You can find hundreds of recipe ideas browsing online. Search “simple, healthy, home-cooked meals” and save the recipes that look appealing. Ask your family or friends for their go-to, easy recipes or flip through a cooking magazine for ideas. Look for recipes that call for fewer than 10 ingredients and take less than half an hour to prepare. Once you have a dozen or so favorites, create a list on your phone or write down a list of meal ideas and post it in your kitchen for easy reference.

Plan Ahead

The next step in preparing your own meals is planning ahead. Unfortunately, this is where many people fail, but it really doesn’t take much time. Set aside a few minutes on one day each week to plan out your meals. While planning, check your calendar to determine which meals you’ll be home for meals, and plan accordingly. Look at your list of meal ideas and choose which ones you want to make. Finally, make a grocery list of the ingredients you need to prepare each meal.

Stock Up

As you do your grocery shopping for the week’s meals, it’s a good idea to stock up on healthy non-perishable foods to make future meal prep that much easier. Keep canned goods or frozen foods on hand for nights when you don’t have time to make anything else. Your meal may not include fresh ingredients, but it’ll still be healthier than fast food.

Fast food is popular because it’s convenient, it’s cheap, and it tastes good. But the real cost of eating fast food never appears on the menu. - Eric Schlosser

Prepare in Bulk

When you have extra time to prepare a meal, plan to make double or triple the recipe. This way you can eat leftovers the next night or freeze the leftovers to save for those days when you’re in a pinch for time. Soups, pastas, and casseroles store easily in the freezer, so don’t feel obliged to eat everything within 24 hours.

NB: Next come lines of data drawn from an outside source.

-- ==== Sys2Proof/Machine/EncoderDriver.lean ====
section
/-! DEFINITION. The encoder driver: ENC.FIRST, ENC.BYTE.HIT, ENC.BYTE.ADD, ENC.BYTE.RESET, ENC.EOS, ENC.EOS.EMPTY. Each is performed where its row of R99 selects it; the event itself has been taken from the source by the step (notes/assumptions/12.md). -/

namespace Sys2Proof.Machine

/-- ENC.FIRST b (R143). -/
def execEncFirst (b : Byte) (s : State) : Host.Outcome State Fault Refusal :=
  if s.enc.phase = .first then
    .next (s.setEnc ((s.enc.setCurNode (literalCode b)).setPhase .run))
  else .refused .notSelected

/-- ENC.BYTE.HIT b (R145). -/
def execEncByteHit (b : Byte) (s : State) : Host.Outcome State Fault Refusal :=
  if s.enc.phase = .run ∧ s.enc.lookup s.enc.curNode b ≠ 0#12 then
    .next (s.setEnc (s.enc.setCurNode (s.enc.lookup s.enc.curNode b)))
  else .refused .notSelected

/-- The lines of ENC.BYTE.ADD after its PUTCODE (R146). -/
def Encoder.addPhrase (b : Byte) (e : Encoder) : Encoder :=
  ((e.insert e.curNode b (nextCode e.dictSize)).setDictSize (grow e.dictSize)).setCurNode (literalCode b)

/-- ENC.BYTE.ADD b (R146). -/
def execEncByteAdd (b : Byte) (s : State) : Host.Outcome State Fault Refusal :=
  if s.enc.phase = .run ∧ s.enc.lookup s.enc.curNode b = 0#12 ∧ s.enc.dictSize < fullSize then
    s.endEnc ((s.enc.putCode s.enc.curNode).bind fun _ e => .ok () (e.addPhrase b))
  else .refused .notSelected

/-- The lines of ENC.BYTE.RESET after its PUTCODE (R147). -/
def Encoder.resetDictionary (b : Byte) (e : Encoder) : Encoder :=
  (e.clearTrie.setDictSize initialSize).setCurNode (literalCode b)

/-- ENC.BYTE.RESET b (R147). -/
def execEncByteReset (b : Byte) (s : State) : Host.Outcome State Fault Refusal :=
  if s.enc.phase = .run ∧ s.enc.lookup s.enc.curNode b = 0#12 ∧ s.enc.dictSize = fullSize then
    s.endEnc ((s.enc.putCode s.enc.curNode).bind fun _ e => .ok () (e.resetDictionary b))
  else .refused .notSelected

/-- ENC.EOS (R148). -/
def execEncEos (s : State) : Host.Outcome State Fault Refusal :=
  if s.enc.phase = .run then
    s.endEnc ((s.enc.putLast s.enc.curNode).bind fun _ e => .ok () (e.setPhase .done))
  else .refused .notSelected

/-- ENC.EOS.EMPTY (R149). -/
def execEncEosEmpty (s : State) : Host.Outcome State Fault Refusal :=
  if s.enc.phase = .first then .next (s.setEnc (s.enc.setPhase .done))
  else .refused .notSelected

end Sys2Proof.Machine
end

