/-- R123 with R97, forms the spec marks as its own: GETCODE over a stream, from either residual, at every way the stream can stand, under both truncation policies. -/
def Obligations.GetCodeReadsOneCodeOfAStream : Prop :=
  ∀ s : State,
    (s.dec.rHave = false → ∀ (a b : Byte) (rest : List Byte), s.dec.source = .stream (a :: b :: rest) →
      exec .getCode s = .next ((s.setDec ((s.dec.setSource (.stream rest)).setResidual true
        (BitVec.ofNat 4 (b.toNat % 16)))).setAnswer (.code (BitVec.ofNat 12 (a.toNat * 16 + b.toNat / 16)))))
    ∧ (s.dec.rHave = false → s.dec.source = .stream [] → exec .getCode s = .next (s.setAnswer .eos))
    ∧ (s.dec.rHave = false → ∀ a : Byte, s.dec.source = .stream [a] →
        (s.config.truncation = .silent →
          exec .getCode s = .next ((s.setDec (s.dec.setSource (.stream []))).setAnswer .eos))
        ∧ (s.config.truncation = .report →
          exec .getCode s = .next (s.setDec (((s.dec.setSource (.stream [])).setRecord .truncated 0#12 0#13).setPhase .fault))))
    ∧ (s.dec.rHave = true → ∀ (b : Byte) (rest : List Byte), s.dec.source = .stream (b :: rest) →
      exec .getCode s = .next ((s.setDec ((s.dec.setSource (.stream rest)).setResidual false 0#4)).setAnswer
        (.code (BitVec.ofNat 12 (s.dec.rNib.toNat * 256 + b.toNat)))))
    ∧ (s.dec.rHave = true → s.dec.source = .stream [] → exec .getCode s = .next (s.setAnswer .eos))

/-- R230: GETCODE over a pipe reads what the encoder's sink has accepted, in order; while the encoder has not reached DONE with this sink it waits, and it sees EOS only after DONE with every byte consumed; where one byte is left of a code, the byte is dropped and the answer is EOS, or Truncated under `report`. That it waits before the first byte of a code, and what `feed` takes for the end, are the model's choice (notes/assumptions/18.md, 20.md). -/
def Obligations.GetCodeOverAPipe : Prop :=
  ∀ (s : State) (taken : Nat), s.dec.source = .pipe taken →
    (s.dec.rHave = false → ∀ (a b : Byte) (rest : List Byte), s.enc.sink.accepted.drop taken = a :: b :: rest →
      exec .getCode s = .next ((s.setDec ((s.dec.setSource (.pipe (taken + 2))).setResidual true
        (BitVec.ofNat 4 (b.toNat % 16)))).setAnswer (.code (BitVec.ofNat 12 (a.toNat * 16 + b.toNat / 16)))))
    ∧ (s.dec.rHave = true → ∀ (b : Byte) (rest : List Byte), s.enc.sink.accepted.drop taken = b :: rest →
      exec .getCode s = .next ((s.setDec ((s.dec.setSource (.pipe (taken + 1))).setResidual false 0#4)).setAnswer
        (.code (BitVec.ofNat 12 (s.dec.rNib.toNat * 256 + b.toNat)))))
    ∧ (¬(s.enc.phase = .done ∧ s.enc.sinkNew = false) → s.dec.rHave = false → (s.enc.sink.accepted.drop taken).length ≤ 1 →
        exec .getCode s = .next (s.setAnswer .waiting))
    ∧ (¬(s.enc.phase = .done ∧ s.enc.sinkNew = false) → s.dec.rHave = true → s.enc.sink.accepted.drop taken = [] →
        exec .getCode s = .next (s.setAnswer .waiting))
    ∧ (s.enc.phase = .done → s.enc.sinkNew = false → s.enc.sink.accepted.drop taken = [] →
        exec .getCode s = .next (s.setAnswer .eos))
    ∧ (s.enc.phase = .done → s.enc.sinkNew = false → s.dec.rHave = false →
        ∀ a : Byte, s.enc.sink.accepted.drop taken = [a] →
        (s.config.truncation = .silent →
          exec .getCode s = .next ((s.setDec (s.dec.setSource (.pipe (taken + 1)))).setAnswer .eos))
        ∧ (s.config.truncation = .report →
          exec .getCode s = .next (s.setDec (((s.dec.setSource (.pipe (taken + 1))).setRecord .truncated 0#12
            0#13).setPhase .fault))))

/-! ## The encoder unit -/

/-- R140: TRIE.LOOKUP returns the cell and changes nothing; where R23 holds, a result other than 0 is a code from 256 to `dictSize` - 1. -/
def Obligations.TrieLookupReadsTheCell : Prop :=
  ∀ (s : State) (n : Code) (b : Byte), ∃ v,
    exec (.trieLookup n b) s = .next (s.setAnswer (.cell v)) ∧ v = Memory.getCell s.enc.trie n b
    ∧ (s.enc.Live → v ≠ 0#12 → 256 ≤ v.toNat ∧ v.toNat < s.enc.dictSize.toNat)

/-- R141: TRIE.INSERT writes one cell; every other cell, and everything outside the trie, is as before. -/
def Obligations.TrieInsertWritesOneCell : Prop :=
  ∀ (s : State) (n : Code) (b : Byte) (v : Code), ∃ m,
    exec (.trieInsert n b v) s = .next (s.setEnc (s.enc.setTrie m))
    ∧ Memory.getCell m n b = v
    ∧ ∀ n' b', ¬(n' = n ∧ b' = b) → Memory.getCell m n' b' = Memory.getCell s.enc.trie n' b'

/-- R142: after TRIE.CLEAR every cell is 0, the cells of the literal nodes included, and nothing outside the trie has changed. -/
def Obligations.TrieClearEmptiesEveryCell : Prop :=
  ∀ s : State, ∃ m, exec .trieClear s = .next (s.setEnc (s.enc.setTrie m)) ∧ ∀ n b, Memory.getCell m n b = 0#12

/-- R143: ENC.FIRST. -/
def Obligations.EncFirstTakesTheByteAsItsCode : Prop :=
  ∀ (s : State) (b : Byte), s.enc.phase = .first →
    exec (.encFirst b) s = .next (s.setEnc ((s.enc.setCurNode (BitVec.ofNat 12 b.toNat)).setPhase .run))

/-- R145: ENC.BYTE.HIT. -/
def Obligations.EncByteHitMovesToTheChild : Prop :=
  ∀ (s : State) (b : Byte), s.enc.phase = .run → s.enc.lookup s.enc.curNode b ≠ 0#12 →
    exec (.encByteHit b) s = .next (s.setEnc (s.enc.setCurNode (Memory.getCell s.enc.trie s.enc.curNode b)))

/-- R146: ENC.BYTE.ADD: PUTCODE of `curNode`, then the child `dictSize` for the byte, the count one up, the byte as the new `curNode`; at a failing write none of these lines. -/
def Obligations.EncByteAddEmitsThenAddsTheChild : Prop :=
  ∀ (s : State) (b : Byte), s.enc.phase = .run → s.enc.lookup s.enc.curNode b = 0#12 →
    s.enc.dictSize.toNat < 4096 →
    ∃ m, Memory.getCell m s.enc.curNode b = BitVec.ofNat 12 s.enc.dictSize.toNat
      ∧ (∀ n' b', ¬(n' = s.enc.curNode ∧ b' = b) → Memory.getCell m n' b' = Memory.getCell s.enc.trie n' b')
      ∧ EncoderWrites (.encByteAdd b) s (s.enc.putBytes s.enc.curNode)
          (fun e => (((e.setResidual (s.enc.putResidual s.enc.curNode).1 (s.enc.putResidual s.enc.curNode).2).setTrie
            m).setDictSize (BitVec.ofNat 13 (s.enc.dictSize.toNat + 1))).setCurNode (BitVec.ofNat 12 b.toNat))

/-- R147: ENC.BYTE.RESET: PUTCODE of `curNode`, then every cell 0, `dictSize` 256, no entry added, the byte as the new `curNode`; at a failing write none of these lines. -/
def Obligations.EncByteResetEmitsThenClears : Prop :=
  ∀ (s : State) (b : Byte), s.enc.phase = .run → s.enc.lookup s.enc.curNode b = 0#12 →
    s.enc.dictSize.toNat = 4096 →
    ∃ m, (∀ n' b', Memory.getCell m n' b' = 0#12)
      ∧ EncoderWrites (.encByteReset b) s (s.enc.putBytes s.enc.curNode)
          (fun e => (((e.setResidual (s.enc.putResidual s.enc.curNode).1 (s.enc.putResidual s.enc.curNode).2).setTrie
            m).setDictSize 256#13).setCurNode (BitVec.ofNat 12 b.toNat))

/-- R148: ENC.EOS: PUTLAST of `curNode`, then DONE; trie and `dictSize` unchanged; at a failing write FAULT, not DONE. -/
def Obligations.EncEosFlushesThenEnds : Prop :=
  ∀ s : State, s.enc.phase = .run →
    EncoderWrites .encEos s (s.enc.lastBytes s.enc.curNode)
      (fun e => (if s.enc.wHave = false then e else e.setResidual false 0#4).setPhase .done)

/-- R149: ENC.EOS.EMPTY ends the run and emits nothing. -/
def Obligations.EncEosEmptyEndsSilently : Prop :=
  ∀ s : State, s.enc.phase = .first → exec .encEosEmpty s = .next (s.setEnc (s.enc.setPhase .done))

/-! ## The decoder unit: arena and table -/

/-- R170, R172 and R173: ARENA.INIT, ARENA.MARK and ARENA.REWIND write one register each; no byte of the arena and no entry changes, nor anything else. The base 0 is the spec's own decision D7. -/
def Obligations.ArenaPointerOperationsWriteOneRegister : Prop :=
  ∀ s : State,
    exec .arenaInit s = .next (s.setDec (s.dec.setPtr 0))
    ∧ exec .arenaMark s = .next (s.setDec (s.dec.setMark s.dec.aPtr))
    ∧ exec .arenaRewind s = .next (s.setDec (s.dec.setPtr s.dec.aMark))

/-- R171: ARENA.ALLOC takes the least multiple of 4 that is at least the request, from `a_ptr` on; AllocFail with `a_ptr` unchanged where it does not fit, which is the spec's own decision D13. -/
def Obligations.ArenaAllocCarvesABlock : Prop :=
  ∀ (s : State) (n : Nat), ∃ size, size % 4 = 0 ∧ n ≤ size ∧ size < n + 4
    ∧ (s.dec.aPtr + size ≤ s.config.arenaBytes →
        exec (.arenaAlloc n) s = .next ((s.setDec (s.dec.setPtr (s.dec.aPtr + size))).setAnswer (.offset s.dec.aPtr)))
    ∧ (s.config.arenaBytes < s.dec.aPtr + size →
        exec (.arenaAlloc n) s = .next (s.setDec ((s.dec.setRecord .allocFail 0#12 0#13).setPhase .fault)))

/-- R174: DICT.INIT writes the 256 literal entries, each in a block of 4 bytes from `a_ptr` on in ascending order (the spec's own decision D7), and no other entry, arena byte or register. Where they do not all fit it writes those that do and takes AllocFail (R171). -/
def Obligations.DictInitWritesTheLiterals : Prop :=
  ∀ s : State,
    (s.dec.aPtr + 1024 ≤ s.config.arenaBytes → ∃ es ar, exec .dictInit s
        = .next (s.setDec (((s.dec.setEntries es).setArena ar).setPtr (s.dec.aPtr + 1024)))
      ∧ (∀ c, c < 256 → Memory.get? es c = some ⟨s.dec.aPtr + 4 * c, 1⟩
          ∧ Memory.get? ar (s.dec.aPtr + 4 * c) = some (BitVec.ofNat 8 c))
      ∧ (∀ c, 256 ≤ c → Memory.get? es c = Memory.get? s.dec.entries c)
      ∧ ∀ o, (∀ c, c < 256 → o ≠ s.dec.aPtr + 4 * c) → Memory.get? ar o = Memory.get? s.dec.arena o)
    ∧ (s.config.arenaBytes < s.dec.aPtr + 1024 → ∃ es ar k, k = (s.config.arenaBytes - s.dec.aPtr) / 4
      ∧ exec .dictInit s = .next (s.setDec (((((s.dec.setEntries es).setArena ar).setPtr
          (s.dec.aPtr + 4 * k)).setRecord .allocFail 0#12 0#13).setPhase .fault))
      ∧ (∀ c, c < k → Memory.get? es c = some ⟨s.dec.aPtr + 4 * c, 1⟩
          ∧ Memory.get? ar (s.dec.aPtr + 4 * c) = some (BitVec.ofNat 8 c))
      ∧ (∀ c, k ≤ c → Memory.get? es c = Memory.get? s.dec.entries c)
      ∧ ∀ o, (∀ c, c < k → o ≠ s.dec.aPtr + 4 * c) → Memory.get? ar o = Memory.get? s.dec.arena o)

Make your week even easier by taking a few minutes to chop up a bunch of salad ingredients and store them in the refrigerator. When mealtime rolls around, toss the veggies together for a nutritious salad. If you eat a lot of rice or noodles, cook enough to last you through the week. You’ll save time and ensure you’re not enticed by your favorite fast food restaurants.

Use Your Slow Cooker

When planning your meals, don’t forget about the slow cooker hiding in your cabinet! It’s a simple way to get things cooked, and it’s so nice to come home after a long day to the smells of yummy food that is ready to be scooped onto a plate and enjoyed. Throw in the ingredients in the morning and by dinnertime, your meal will be ready to eat. Soups, stews, chili, BBQ, beef, and chicken all cook up nicely in slow cookers. So be sure to include several slow cooker recipes on your go-to meal list!